• No results found

Kunst in kerk, theologieopleiding en westerse samenleving

In document De kleren van Adam en Eva (pagina 83-99)

Slotessay

Wat zie je Jeremia? Ik zei: Ik zie een amandeltwijg. Daarop zei de Eeuwige tot mij: Je hebt goed gezien! (Jeremia 1)

De vraag waar het in dit boekje oorspronkelijk om draait, is welke rol beeldende kunst kan spelen in de theologieopleiding. Daarvoor hebben we in de voorgaande artikelen breed rondgezworven door begrippen als verbeelding, door Bijbelse kernwoorden en door persoonlijke biografische ontwikkelingen en heb ik al ingezoomd op de opleiding. Nu zal ik afsluitend nog uitvoeriger ingaan op de vraag welke plaats juist beeldende kunst verdient in de theologie an sich, op welke manier en waarom.

Er zijn vele redenen te noemen om je als theoloog in kunst te verdiepen. In bovenstaande interviews zien we dat alle drie docenten dat bevestigen. De een veel intenser dan de ander, maar niemand was er tegen. En ook als ik verder om mij heen kijk onder theologen zie ik alleen in heel orthodoxe kring weerstand tegen kunst, vooral tegen beeldende kunst. De gedachte is dan toch nog het beeldverbod uit de tien geboden, de tekst ‘Het geloof is uit het gehoor’ en de reformatorische idee van Sola Scriptura, alleen door de Heilige Schrift komt een mens tot geloof. Daar is dus niets extra’s voor nodig. Vandaar de kale witte kerken uit die tijd. (Met uitzondering van de mooie glas-in-loodramen en praalgraven.)
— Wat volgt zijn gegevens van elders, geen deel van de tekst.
/-- An 8-bit opcode for each clause of OpcodeSelectsAndFieldsAreRead. -/
theorem witness_OpcodeSelectsAndFieldsAreRead :
    ∀ op ∈ [0x01#8, 0x02#8, 0x03#8, 0x04#8, 0x05#8, 0x06#8, 0x07#8, 0x08#8, 0x10#8, 0x20#8, 0x21#8],
      (op ++ 0xFFFFFFFFFFFFFFFF#64 : CommandWord).extractLsb' 64 8 = op := by decide
theorem witness_DecodeOfEncodeIsIdentity : Instr.WellFormed (.pitchBend 255 (-32768)) ∧
    Instr.WellFormed (.pitchBend 0 32767) ∧ Instr.WellFormed (.sendRaw (List.replicate 7 255)) := by decide
theorem witness_EncodeOfDecodeClearsIgnoredBits :
    decode 0x04_00000000000105FF#72 = .ok (.programChange 1 5) := by decide
theorem witness_IgnoredBitsChangeNothing :
    0x01_FFFFFFFFFF013C64#72 &&& usedBits 0x01_0000000000013C64#72
      = 0x01_0000000000013C64#72 &&& usedBits 0x01_0000000000013C64#72 := by decide
/-- Every illegal range at both ends. -/
theorem witness_IllegalCommandIsSilentNoOp :
    (∀ op ∈ [0x00, 0x09, 0x0F, 0x11, 0x1F, 0x22, 0xFF], IllegalOpcode op) ∧
    (present ready 0xFF_0000000000000000#72).Inv ∧ (present ready 0xFF_0000000000000000#72).inFlight = none ∧
    (present ready 0xFF_0000000000000000#72).inputs = .command 0xFF_0000000000000000#72 :: [] ∧
    IllegalOpcode (BitVec.extractLsb' 64 8 0xFF_0000000000000000#72).toNat := by
  refine ⟨by simp [IllegalOpcode], (startOk_iff _).mp (by decide), rfl, rfl, by simp [IllegalOpcode]⟩
/-- A row at both ends of its fields, an operand one above its range, and a line's word of both kinds. -/
theorem witness_AssembledCommandsFitTheirFields :
    assembleOperands "PITCH_BEND" [.int 255, .comma, .int (-32768)] = some (.pitchBend 255 (-32768)) ∧
    (integers [.int 0x100000000])[0]? = some 0x100000000 ∧ (fieldRange "SCAN32" 0).2 < 0x100000000 ∧
    (integers [.int 1, .comma, .int 32768])[1]? = some 32768 ∧ (fieldRange "PITCH_BEND" 1).2 < 32768 ∧
    (integers [.int (-1)])[0]? = some (-1) ∧ (-1 < (fieldRange "NOTE_FREQ" 0).1) ∧
    assembleTokens [.word ".word72".toList, .int (2 ^ 72 - 1)] = some (BitVec.allOnes 72) ∧
    String.ofList "MIDI_INIT".toList ≠ ".word72" := by decide +kernel
theorem witness_StepRunsPresentedCommand : (present ready 0x01_0000000000013C64#72).Inv ∧
    (present ready 0x01_0000000000013C64#72).inFlight = none ∧
    (present ready 0x01_0000000000013C64#72).inputs = .command 0x01_0000000000013C64#72 :: [] ∧
    decode 0x01_0000000000013C64#72 = .ok (.noteOn 1 60 100) ∧
    (present ready 0x01_0000000000013C64#72).txCredit = .unlimited :=
  ⟨(startOk_iff _).mp (by decide), rfl, rfl, by decide, rfl⟩
/-- Both clauses: no input at all, and a command in flight with one waiting. -/
theorem witness_BlockHoldsWhileNothingCanBeTaken : ready.Inv ∧ ready.inFlight = none ∧ ready.inputs = [] ∧
    (present stalled 0x08_0000000000000000#72).Inv ∧
    (present stalled 0x08_0000000000000000#72).inFlight = some ⟨[0x3C#8, 0x64#8], noResult⟩ ∧
    (∀ e ∈ (present stalled 0x08_0000000000000000#72).inputs, isCommand e = true) :=
  ⟨witness_ready_inv, rfl, rfl, (startOk_iff _).mp (by decide), rfl, by simp [present, isCommand]⟩
/-- Both outcomes: a step that runs a command, and no step on a transport that does not accept. -/
theorem witness_InvariantStatesStepOrWaitOnTheTransport : ready.Inv ∧ stalled.Inv ∧
    isNext (step (present ready 0x01_0000000000013C64#72)) = true ∧ stalled.inFlight ≠ none ∧
    (∀ e ∈ stalled.inputs, isCommand e = true) ∧ isNext (step stalled) = false :=
  ⟨witness_ready_inv, witness_stalled_inv, by decide, by decide, by simp [stalled, ready, fresh, State.reset], by decide⟩
theorem witness_NoCommandAcceptedWhileInFlight :
    let s : State := { stalled with inputs := [.command 0x08_0000000000000000#72, .transport .unlimited] }
    s.Inv ∧ s.inFlight = some ⟨[0x3C#8, 0x64#8], noResult⟩ ∧ step s = .next (stateOf (step s)) :=
  ⟨(startOk_iff _).mp (by decide), rfl, next_stateOf (by decide)⟩
theorem witness_ResetPutsEveryPieceOfStateInPlace :
    State.Inv { keyZero false 2 with inputs := [.rst] } :=
  (startOk_iff _).mp (by decide +kernel)
/-- Every prefix of NOTE_ON's three bytes, the empty and the whole one included. -/
theorem witness_AbandonedCommandLeavesItsPrefix : ∀ k ∈ [0, 1, 2, 3],
    let s : State := { ready with inputs := [.command 0x01_0000000000013C64#72, .rst], txCredit := .bytes k }
    s.Inv ∧ s.inFlight = none ∧
    runCommand 0x01_0000000000013C64#72 (taken s [.rst])
      = .next (stateOf (runCommand 0x01_0000000000013C64#72 (taken s [.rst]))) ∧
    (stateOf (runCommand 0x01_0000000000013C64#72 (taken s [.rst]))).tx = s.tx ++ [0x90, 0x3C, 0x64] := by
  intro k hk
  refine ⟨(startOk_iff _).mp ?_, rfl, rfl, ?_⟩
  · revert k
    decide +kernel
  · revert k
    decide +kernel
theorem witness_BackPressureOnlyDelays :
    let s : State := { ready with
      inputs := [.command 0x01_0000000000013C64#72, .transport .unlimited], txCredit := .bytes 1 }
    s.Inv ∧ s.inFlight = none ∧ s.txCredit = .bytes 1 :=
  ⟨(startOk_iff _).mp (by decide), rfl, rfl⟩
theorem witness_RunIsTheFoldOfItsCommands :
    let s : State := { ready with
      inputs := [0x08_0000000000000000#72, 0x01_0000000000013C64#72].map .command }
    s.Inv ∧ s.inFlight = none ∧ s.txCredit = .unlimited :=
  ⟨(startOk_iff _).mp (by decide), rfl, rfl⟩
/-- A step with the invariants before it, of a scan that commits: the hypotheses of EveryStepKeepsTheInvariants,
NoStepWritesAParameter and EmittedBytesStay. -/
theorem witness_step : (present (keyZero false 2) 0x10_0000000000000001#72).Inv ∧
    step (present (keyZero false 2) 0x10_0000000000000001#72)
      = .next (stateOf (step (present (keyZero false 2) 0x10_0000000000000001#72))) :=
  ⟨(startOk_iff _).mp (by decide +kernel), next_stateOf (by decide +kernel)⟩
theorem witness_RunsFromResetStopOnlyOnTheTransport : Reachable (State.start { setup := vectorSetup } [.rst] .unlimited) := .start ..
/-- One start state for each clause: a counter at THRESH; 0 in disagreement; pending in agreement; pending after a
flip; with RAW32, key 40 set in STABLE and PREV alone, which meets R27 and breaks R28, and key 32 set in RAW; and a
command in flight with no byte left. -/
theorem witness_StartStatesWithoutTheInvariantsAreRefused :
    (3 ≤ (keyZero false 3).count 0) ∧
    (State.count { ready with raw := 1#64 } 0 = 0 ∧ key 1#64 0 ≠ key 0#64 0) ∧
    (State.count { keyZero false 1 with raw := 0#64 } 0 ≠ 0 ∧ key 0#64 0 = key 0#64 0) ∧
    (key 0#64 0 ≠ key 1#64 0 ∧ State.count { keyZero false 1 with prev := 1#64 } 0 ≠ 0) ∧
    (ceilingBroken.cfg.raw32 = true ∧ (∀ i ∈ keys, ceilingBroken.keyOk i = true) ∧ 32 ≤ (40 : Key).val ∧
      key ceilingBroken.raw 40 = false ∧ key ceilingBroken.stable 40 = true ∧ key ceilingBroken.prev 40 = true) ∧
    (Config.raw32 { raw32 := true, setup := vectorSetup } = true ∧ key 0x100000000#64 32 = true) ∧
    (State.inFlight { ready with inFlight := some ⟨[], noResult⟩ } = some ⟨[], noResult⟩) := by
  decide +kernel
theorem witness_CountersFitAndPortsShowTheState : (keyZero false 2).Inv ∧ (keyZero false 2).inFlight = none :=
  ⟨witness_pending_inv, rfl⟩
theorem witness_CommandsWriteOnlyWhatTheyOwn : exec .midiInit ready = .next (stateOf (exec .midiInit ready)) ∧
    (∀ r, Instr.midiInit ≠ .scanCycle r) ∧ exec (.scanCycle 1) ready = .next (stateOf (exec (.scanCycle 1) ready)) ∧
    Instr.scanCycle 1 ≠ .midiInit := by
  refine ⟨rfl, by simp, rfl, by simp⟩
/-- A step that takes a Note On: no reset, no scan, no MIDI_INIT. -/
theorem witness_OnlyOwnersAndResetWriteTheRegisters :
    let s := present ready 0x01_0000000000013C64#72
    s.Inv ∧ step s = .next (stateOf (step s)) ∧ (∀ rest, takeInput s.cmdReady s.inputs ≠ some (.rst, rest)) ∧
    (∀ w rest r, takeInput s.cmdReady s.inputs = some (.command w, rest) → decode w ≠ .ok (.scanCycle r)) ∧
    (∀ w rest, takeInput s.cmdReady s.inputs = some (.command w, rest) → decode w ≠ .ok .midiInit) ∧
    s.init = true := by
  have ht : takeInput (present ready 0x01_0000000000013C64#72).cmdReady (present ready 0x01_0000000000013C64#72).inputs
      = some (.command 0x01_0000000000013C64#72, []) := rfl
  have hd : decode 0x01_0000000000013C64#72 = .ok (.noteOn 1 60 100) := by decide
  refine ⟨(startOk_iff _).mp (by decide), next_stateOf (by decide), ?_, ?_, ?_, rfl⟩
  · simp [ht]
  · intro w rest r h
    rw [ht] at h
    cases h
    simp [hd]
  · intro w rest h
    rw [ht] at h
    cases h
    simp [hd]
theorem witness_UninitializedBlockIsSilent : fresh.init = false := rfl
/-- One key in each clause: key 0 agrees, key 1 counts up, key 2 commits. -/
theorem witness_DebounceFollowsItsRules :
    let s : State := { ready with raw := 0b100#64, cnt := ready.cnt.set 2 2 }
    reading s 0b110#64 0 = key s.stable 0 ∧
    (reading s 0b110#64 1 ≠ key s.stable 1 ∧ s.count 1 + 1 ≠ s.cfg.thresh) ∧
    (reading s 0b110#64 2 ≠ key s.stable 2 ∧ s.count 2 + 1 = s.cfg.thresh) ∧ s.count 2 < s.cfg.thresh := by
  decide +kernel
theorem witness_DebounceOrderDoesNotMatter : keys.reverse.Perm keys ∧ keys.reverse ≠ keys ∧ (63 : Key) ≠ 0 ∧
    ready.cfg.thresh = fresh.cfg.thresh ∧ reading ready 0b11#64 0 = reading fresh 0b01#64 0 ∧
    key ready.stable 0 = key fresh.stable 0 ∧ ready.count 0 = fresh.count 0 :=
  ⟨List.reverse_perm keys, by decide +kernel, by decide, rfl, by decide +kernel, rfl, rfl⟩
theorem witness_ThresholdDisagreementsCommit : ready.count 19 = 0 ∧
    (List.replicate 3 0x80000#64).length = ready.cfg.thresh ∧
    (∀ r ∈ List.replicate 3 0x80000#64, reading ready r 19 ≠ key ready.stable 19) := by
  refine ⟨by decide +kernel, rfl, fun r hr => ?_⟩
  rw [List.eq_of_mem_replicate hr]
  decide +kernel
theorem witness_ShortDisagreementIsForgotten : ready.count 5 = 0 ∧
    (List.replicate 2 0x20#64).length < ready.cfg.thresh ∧ reading ready 0#64 5 = key ready.stable 5 := by decide +kernel
/-- Both phases: one that begins with a disagreeing reading, and one that begins with an agreeing reading while a
transition is pending. -/
theorem witness_AlternatingReadingNeverCommits : 2 ≤ ready.cfg.thresh ∧
    (∀ n (h : n + 1 < [1#64, 0#64, 1#64].length),
      reading ready [1#64, 0#64, 1#64][n + 1] 0 ≠ reading ready [1#64, 0#64, 1#64][n] 0) ∧
    reading ready 1#64 0 ≠ key ready.stable 0 ∧ ready.count 0 = 0 ∧
    (∀ n (h : n + 1 < [0#64, 1#64].length), reading (keyZero false 2) [0#64, 1#64][n + 1] 0
      ≠ reading (keyZero false 2) [0#64, 1#64][n] 0) ∧
    reading (keyZero false 2) 0#64 0 = key (keyZero false 2).stable 0 ∧ (keyZero false 2).count 0 ≠ 0 := by
  refine ⟨by decide, fun n h => ?_, by decide +kernel, by decide +kernel, fun n h => ?_, by decide +kernel,
    by decide +kernel⟩
  · have h' : n + 1 < 3 := h
    obtain rfl | rfl : n = 0 ∨ n = 1 := by omega
    · show reading ready 0#64 0 ≠ reading ready 1#64 0
      decide +kernel
    · show reading ready 1#64 0 ≠ reading ready 0#64 0
      decide +kernel
  · have h' : n + 1 < 2 := h
    obtain rfl : n = 0 := by omega
    show reading (keyZero false 2) 1#64 0 ≠ reading (keyZero false 2) 0#64 0
    decide +kernel
theorem witness_Raw32KeysNeverFlip :
    let s : State := { ready with cfg := { raw32 := true, setup := vectorSetup } }
    s.Inv ∧ s.cfg.raw32 = true ∧ 32 ≤ (32 : Key).val :=
  ⟨(startOk_iff _).mp (by decide), rfl, by decide⟩
theorem witness_HeldKeysReportInTheThresholdScan : ready.stable = 0#64 ∧ (∀ i : Key, ready.count i = 0) ∧
    ready.init = true := by
  refine ⟨rfl, fun i => ?_, rfl⟩
  simp [ready, fresh, State.reset, State.count]
theorem witness_CommitsDoNotDependOnEmission : ready.stable = fresh.stable ∧ ready.cnt = fresh.cnt ∧
    ready.cfg.thresh = fresh.cfg.thresh ∧ ready.cfg.raw32 = fresh.cfg.raw32 ∧ ready.init ≠ fresh.init :=
  ⟨rfl, rfl, rfl, rfl, by decide⟩
theorem witness_MessagesHaveStatusAndDataBytes : channelOf (.programChange 16 5) = some 16 ∧
    exec (.programChange 16 5) ready = .next (stateOf (exec (.programChange 16 5) ready)) := ⟨rfl, rfl⟩
theorem witness_PitchBendBytesGiveTheValueBack : ready.init = true ∧ ChannelInRange 1 ∧ ChannelInRange 16 ∧
    (-8192 : Int) ≤ -8192 ∧ (8191 : Int) ≤ 8191 :=
  ⟨rfl, by simp [ChannelInRange], by simp [ChannelInRange], by decide, by decide⟩
theorem witness_NamedNotesAreTwelveAndUp : (11 ≤ 127 ∧ 12 ≤ 127 ∧ 127 ≤ 127) := by decide
theorem witness_FrequenciesObeyTheirLaws : (69#8).toNat ≤ 127 ∧ (0#8).toNat ≤ 127 ∧ (127#8).toNat ≤ 127 := by decide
Kunst heeft vele functies, ook binnen de kerk of een godsdienst. Religieuze kunst is symboliserend, het kan een meditatief object zijn, of meer gericht op devotie of op verwondering of verstilling of eventueel ook vergetelheid (opgaand in een andere werkelijkheid) en troost, soms ook uitdagend. Dit ervaren we echter niet zomaar. We moeten er deels in ingeleid worden. Je kunt dit een aspect van de mystagogie noemen. Inleiding in de symboolwereld van het geloof, ja zelfs het geheim van het geloof - en uiteindelijk inwijding in het mysterie van de opstanding, hoe dat ook maar op te vatten is. Die inleiding en inwijding kan nog plaats vinden als je al de twintig gepasseerd bent, maar veel sterker zal het effect zijn als je reeds als kind in deze religieuze beeldwereld leert vertoeven. Daarbij spelen leermeesters, mannelijke en vrouwelijke, een belangrijke rol naast de directe religieuze rolmodellen, de ouders allereerst.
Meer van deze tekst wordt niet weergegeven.